In a real-time solution, it’s essential that the image processing is done on-device. On our previous-generation iPad, we noticed that the smile detection was too much to handle for processing at the camera FPS rate of 30. The processing power of this iPad could handle 8 FPS, so we’re discarding the other images that are generated by the camera.

You might ask, why not drop the camera FPS rate then?

Well, in our UI experimentation, we’ve been on-and-off about the idea of displaying the camera stream in the UI. And for that 8 FPS would be really clunky. So, with the current solution, we have the flexibility of showing a smooth 30 FPS stream on the screen while only processing at 8 hz.

The image processing and smile detection is done in a separate DispatchQueue to keep the user interface running smoothly during processing. The UI keeps the user updated about what’s going on with a nice animation.

The API that we use to check for faces and smiles is Apple’s own Core Image, which offers a very simple “hasSmile” boolean when the CIDetector is run with the correct parameters.

DispatchQueue.global(qos: .userInitiated).async {
// Process the frame
// faceDetector is initialised as CIDetector(ofType: CIDetectorTypeFace, context: nil, options: [CIDetectorAccuracy: CIDetectorAccuracyHigh])!)
let smileDetected = self.faceDetector
.features(in: CIImage(cgImage: image.cgImage!), options: [CIDetectorSmile: true])
.reduce(false, { result, face in
if let face = face as? CIFaceFeature {
return face.hasSmile || result
}
return result
})

// Update smiley states
if smileDetected {
incrementSmile(image : image)
} else {
decrementSmile(image : image)
}
}
}

 

Slack notification

Finally, when we determine there’s been an intentional smile at the camera, we trigger the Slack notification.

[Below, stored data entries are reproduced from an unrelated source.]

-- ==== Sys2Proof/Machine/Numbers.lean ====
section
/-! DEFINITION. Number formats and arithmetic (R41 to R69): exact values, rounding once to a format, conversions, O4
blocks, scales, the stochastic generator and the transcendentals. -/

namespace Sys2Proof

/-- The sticky flags of R57. -/
abbrev Flags := BitVec 3
def flInvalid : Flags := 1
def flOverflow : Flags := 2
def flUnder : Flags := 4

/-- A floating value, exact: a finite one is (-1)^neg × m × 2^e. -/
inductive FVal where
  | nan
  | inf (neg : Bool)
  | fin (neg : Bool) (m : Nat) (e : Int)
  deriving DecidableEq, Repr

/-- Fraction bits of a floating format (R41). -/
def Fmt.fbits : Fmt → Nat
  | .f32 => 23 | .bf16 => 7 | .f16 => 10 | .e4m3 => 3 | .e5m2 => 2 | _ => 0

/-- Exponent bits of a floating format (R41). -/
def Fmt.ebits : Fmt → Nat
  | .f32 | .bf16 => 8 | .f16 | .e5m2 => 5 | .e4m3 => 4 | _ => 0

/-- The bias of a floating format (R41). -/
def Fmt.bias : Fmt → Nat
  | .f32 | .bf16 => 127 | .f16 | .e5m2 => 15 | .e4m3 => 7 | _ => 0

/-- The pattern of the largest finite value (R41). -/
def Fmt.maxPat : Fmt → Nat
  | .f32 => 0x7F7FFFFF | .bf16 => 0x7F7F | .f16 => 0x7BFF | .e4m3 => 0x7E | .e5m2 => 0x7B | _ => 0

/-- The canonical NaN (R41). -/
def Fmt.nanPat : Fmt → Nat
  | .f32 => 0x7FC00000 | .bf16 => 0x7FC0 | .f16 => 0x7E00 | .e4m3 => 0x7F | .e5m2 => 0x7E | _ => 0

/-- The sign bit of a pattern, as a number to add. -/
def Fmt.signPat (f : Fmt) (neg : Bool) : Nat := if neg then 2 ^ (f.ebits + f.fbits) else 0

/-- The pattern of an infinity; .e4m3 has none and holds its largest value there (R41, R55). -/
def Fmt.infPat (f : Fmt) (neg : Bool) : Nat := f.signPat neg + (if f = .e4m3 then 0x7E else f.maxPat + 1)

/-- The value of a pattern (R41, R42). -/
def decodeF (f : Fmt) (b : Nat) : FVal :=
  let frac := b % 2 ^ f.fbits
  let ex := b / 2 ^ f.fbits % 2 ^ f.ebits
  let neg := b / 2 ^ (f.ebits + f.fbits) % 2 == 1
  if f = .e4m3 then
    if b % 128 = 127 then .nan
    else if ex = 0 then .fin neg frac (-9) else .fin neg (frac + 8) (ex - 10)
  else if ex = 2 ^ f.ebits - 1 then (if frac = 0 then .inf neg else .nan)
  else if ex = 0 then .fin neg frac (1 - f.bias - f.fbits)
  else .fin neg (frac + 2 ^ f.fbits) (ex - f.bias - f.fbits)

/-- A magnitude against the grid of a format: the pattern below it in an unbounded range, and the remainder over
2^k (R51). -/
def gridOf (f : Fmt) (m : Nat) (e : Int) : Nat × Nat × Nat :=
  if m = 0 then (0, 0, 0)
  else
    let emin : Int := 1 - f.bias
    let top : Int := Nat.log2 m + e
    let ex := if top < emin then emin else top
    let qe := ex - f.fbits
    let base := (ex - emin).toNat * 2 ^ f.fbits
    if qe ≤ e then (base + m * 2 ^ (e - qe).toNat, 0, 0)
    else
      let k := (qe - e).toNat
      (base + m / 2 ^ k, m % 2 ^ k, k)

/-- Whether a rounding goes to the neighbour of larger magnitude (R51, R53). -/
def roundsUp (rm : Rounding) (draw : BitVec 32) (neg odd : Bool) (rem k : Nat) : Bool :=
  match rm with
  | .rne => 2 ^ k < 2 * rem || (2 * rem == 2 ^ k && odd && rem != 0)
  | .rz => false
  | .rd => neg && rem != 0
  | .ru => !neg && rem != 0
  | .rs => draw.toNat < 2 ^ 32 * rem / 2 ^ k

/-- A value that overflows a format (R53, R55). -/
def overflowPat (f : Fmt) (rm : Rounding) (neg : Bool) : Nat :=
  if f = .e4m3 then f.signPat neg + f.maxPat
  else
    match rm with
    | .rne => f.infPat neg
    | .rz | .rs => f.signPat neg + f.maxPat
    | .rd => if neg then f.infPat neg else f.maxPat
    | .ru => if neg then f.signPat neg + f.maxPat else f.infPat neg

/-- An exact value rounded once to a format, with the flags that raises (R43, R44, R51 to R55). -/
def roundF (f : Fmt) (rm : Rounding) (draw : BitVec 32) : FVal → Nat × Flags
  | .nan => (f.nanPat, 0)
  | .inf neg => (f.infPat neg, if f = .e4m3 then flOverflow else 0)
  | .fin neg m e =>
    let (lo, rem, k) := gridOf f m e
    let p := if roundsUp rm draw neg (lo % 2 == 1) rem k then lo + 1 else lo
    if f.maxPat < p || (rm == .rs && lo == f.maxPat && rem != 0) then (overflowPat f rm neg, flOverflow)
    else (f.signPat neg + p, 0)

/-- Rounding to nearest, ties to even. -/
def roundNE (f : Fmt) (v : FVal) : Nat × Flags := roundF f .rne 0 v

/-- A dyadic integer as a value; an exact zero is +0. -/
def ofInt (i : Int) (e : Int) : FVal := .fin (i < 0) i.natAbs e

def FVal.neg : FVal → FVal
  | .nan => .nan | .inf n => .inf (!n) | .fin n m e => .fin (!n) m e
def FVal.abs : FVal → FVal
  | .nan => .nan | .inf _ => .inf false | .fin _ m e => .fin false m e
def FVal.isNaN : FVal → Bool
  | .nan => true | _ => false
def FVal.isZero : FVal → Bool
  | .fin _ m _ => m == 0 | _ => false

def signedM (neg : Bool) (m : Nat) : Int := if neg then -(m : Int) else m

/-- The exact sum; a NaN that comes of no NaN is invalid (R44, R57). -/
def FVal.add : FVal → FVal → FVal × Flags
  | .nan, _ | _, .nan => (.nan, 0)
  | .inf a, .inf b => if a = b then (.inf a, 0) else (.nan, flInvalid)
  | .inf a, .fin _ _ _ => (.inf a, 0)
  | .fin _ _ _, .inf b => (.inf b, 0)
  | .fin n1 m1 e1, .fin n2 m2 e2 =>
    if m1 = 0 && m2 = 0 then (.fin (n1 && n2) 0 0, 0)
    else
      let e := min e1 e2
      let t := signedM n1 (m1 * 2 ^ (e1 - e).toNat) + signedM n2 (m2 * 2 ^ (e2 - e).toNat)
      (ofInt t e, 0)

/-- The exact product. -/
def FVal.mul : FVal → FVal → FVal × Flags
  | .nan, _ | _, .nan => (.nan, 0)
  | .inf a, .inf b => (.inf (a != b), 0)
  | .inf a, .fin n m _ => if m = 0 then (.nan, flInvalid) else (.inf (a != n), 0)
  | .fin n m _, .inf b => if m = 0 then (.nan, flInvalid) else (.inf (n != b), 0)
  | .fin n1 m1 e1, .fin n2 m2 e2 => (.fin (n1 != n2) (m1 * m2) (e1 + e2), 0)

/-- A value times 2^n. -/
def FVal.scale (v : FVal) (n : Int) : FVal :=
  match v with
  | .fin s m e => .fin s m (e + n)
  | v => v

/-- The power of two of an E8 code (R45). -/
def e8Exp (c : Nat) : Int := c - 127

/-- A value under an E8 scale code: the code 0xFF is a NaN and invalid (R45). -/
def FVal.scaleE8 (v : FVal) (c : Nat) : FVal × Flags := if c = 0xFF then (.nan, flInvalid) else (v.scale (e8Exp c), 0)

/-- The order of R65 on non-NaN patterns: +0 is above -0. -/
def fkey (f : Fmt) (b : Nat) : Int :=
  let mag := b % 2 ^ (f.ebits + f.fbits)
  if b / 2 ^ (f.ebits + f.fbits) % 2 = 1 then -(mag : Int) - 1 else mag

/-- Less-than by value, the zeros equal; false where either is a NaN. -/
def FVal.lt : FVal → FVal → Bool
  | .nan, _ | _, .nan => false
  | .inf a, .inf b => a && !b
  | .inf a, .fin _ _ _ => a
  | .fin _ _ _, .inf b => !b
  | .fin n1 m1 e1, .fin n2 m2 e2 =>
    let e := min e1 e2
    decide (signedM n1 (m1 * 2 ^ (e1 - e).toNat) < signedM n2 (m2 * 2 ^ (e2 - e).toNat))

/-- Float max and min (R65). -/
def fmaxPat (f : Fmt) (a b : Nat) : Nat :=
  if (decodeF f a).isNaN || (decodeF f b).isNaN then f.nanPat else if fkey f a < fkey f b then b else a
def fminPat (f : Fmt) (a b : Nat) : Nat :=
  if (decodeF f a).isNaN || (decodeF f b).isNaN then f.nanPat else if fkey f b < fkey f a then b else a

def faddPat (f : Fmt) (a b : Nat) : Nat × Flags :=
  let (v, fl) := (decodeF f a).add (decodeF f b)
  let (p, fl') := roundNE f v
  (p, fl ||| fl')
def fmulPat (f : Fmt) (a b : Nat) : Nat × Flags :=
  let (v, fl) := (decodeF f a).mul (decodeF f b)
  let (p, fl') := roundNE f v
  (p, fl ||| fl')

/-- One rounding of a × b + c; an invalid product raises its flag whatever c is (R216). -/
def ffma (f : Fmt) (a b c : FVal) : Nat × Flags :=
  let (p, fl) := a.mul b
  let (v, fl2) := p.add c
  let (r, fl3) := roundNE f v
  (r, fl ||| fl2 ||| fl3)

-- Integers ------------------------------------------------------------------------------------------------------

/-- The value of an element of an integer format (R46). -/
def intVal (f : Fmt) (b : Nat) : Int :=
  if f.isSigned && 2 ^ (f.bits - 1) ≤ b % 2 ^ f.bits then (b % 2 ^ f.bits : Nat) - (2 ^ f.bits : Nat)
  else ((b % 2 ^ f.bits : Nat) : Int)

/-- A value as a pattern of w bits, wrapped. -/
def wrapTo (w : Nat) (v : Int) : Nat := (v % (2 ^ w : Nat)).toNat

/-- The least and the greatest value of a format of w bits. -/
def intMin (signed : Bool) (w : Nat) : Int := if signed then -((2 ^ (w - 1) : Nat) : Int) else 0
def intMax (signed : Bool) (w : Nat) : Int := if signed then ((2 ^ (w - 1) : Nat) : Int) - 1 else ((2 ^ w : Nat) : Int) - 1

/-- A value clamped to a range. -/
def clampInt (lo hi v : Int) : Int := if v < lo then lo else if hi < v then hi else v

/-- A finite value rounded to an integer (R53, R56). -/
def roundInt (rm : Rounding) (draw : BitVec 32) (neg : Bool) (m : Nat) (e : Int) : Int :=
  if 0 ≤ e then signedM neg (m * 2 ^ e.toNat)
  else
    let k := (-e).toNat
    let n := m / 2 ^ k
    let r := m % 2 ^ k
    signedM neg (if roundsUp rm draw neg (n % 2 == 1) r k then n + 1 else n)

/-- A float converted to an integer format (R56). -/
def floatToInt (f : Fmt) (rm : Rounding) (draw : BitVec 32) : FVal → Nat × Flags
  | .nan => (0, flInvalid)
  | .inf neg => (wrapTo f.bits (if neg then intMin f.isSigned f.bits else intMax f.isSigned f.bits), flInvalid)
  | .fin neg m e =>
    let v := roundInt rm draw neg m e
    let c := clampInt (intMin f.isSigned f.bits) (intMax f.isSigned f.bits) v
    (wrapTo f.bits c, if c = v then 0 else flInvalid)

-- The stochastic generator (R52) --------------------------------------------------------------------------------

def drawStep (g : Word) : Word × BitVec 32 :=
  let g : Word := if g = 0 then 0x9E3779B97F4A7C15 else g
  let g := g ^^^ (g <<< 13)
  let g := g ^^^ (g >>> 7)
  let g := g ^^^ (g <<< 17)
  (g, g.extractLsb' 32 32)

-- Scales (R69) --------------------------------------------------------------------------------------------------

/-- The bound M of a quantisation target. -/
def QTarget.bound : QTarget → Nat
  | .o4 => 7 | .s8 => 127 | .e4m3 => 448 | .e5m2 => 57344

/-- Whether m × 2^e is at most n × 2^s. -/
def leDyadic (m : Nat) (e : Int) (n : Nat) (s : Int) : Bool :=
  let b := min e s
  decide (m * 2 ^ (e - b).toNat ≤ n * 2 ^ (s - b).toNat)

If you’ve ever built Slack integrations that post to Slack it probably looks very similar. There’s a custom Slack app that we’ve built that you can add to the channels you wish to use. Then we use Slack API files.upload and chat.postMessage endpoints to upload an image of the visitor and post a message that they have arrived.

 

The dramatic plot twist!

Quite ironically, while one of the catalysts for this project was COVID, it also represents one of the challenges for this technology.

Until image processing gets better at detecting a smile around the eyes, masks effectively prevent detecting the visitor’s smile using the above code. So, the visitor will need to remove their mask for a moment or fallback to the touch interface.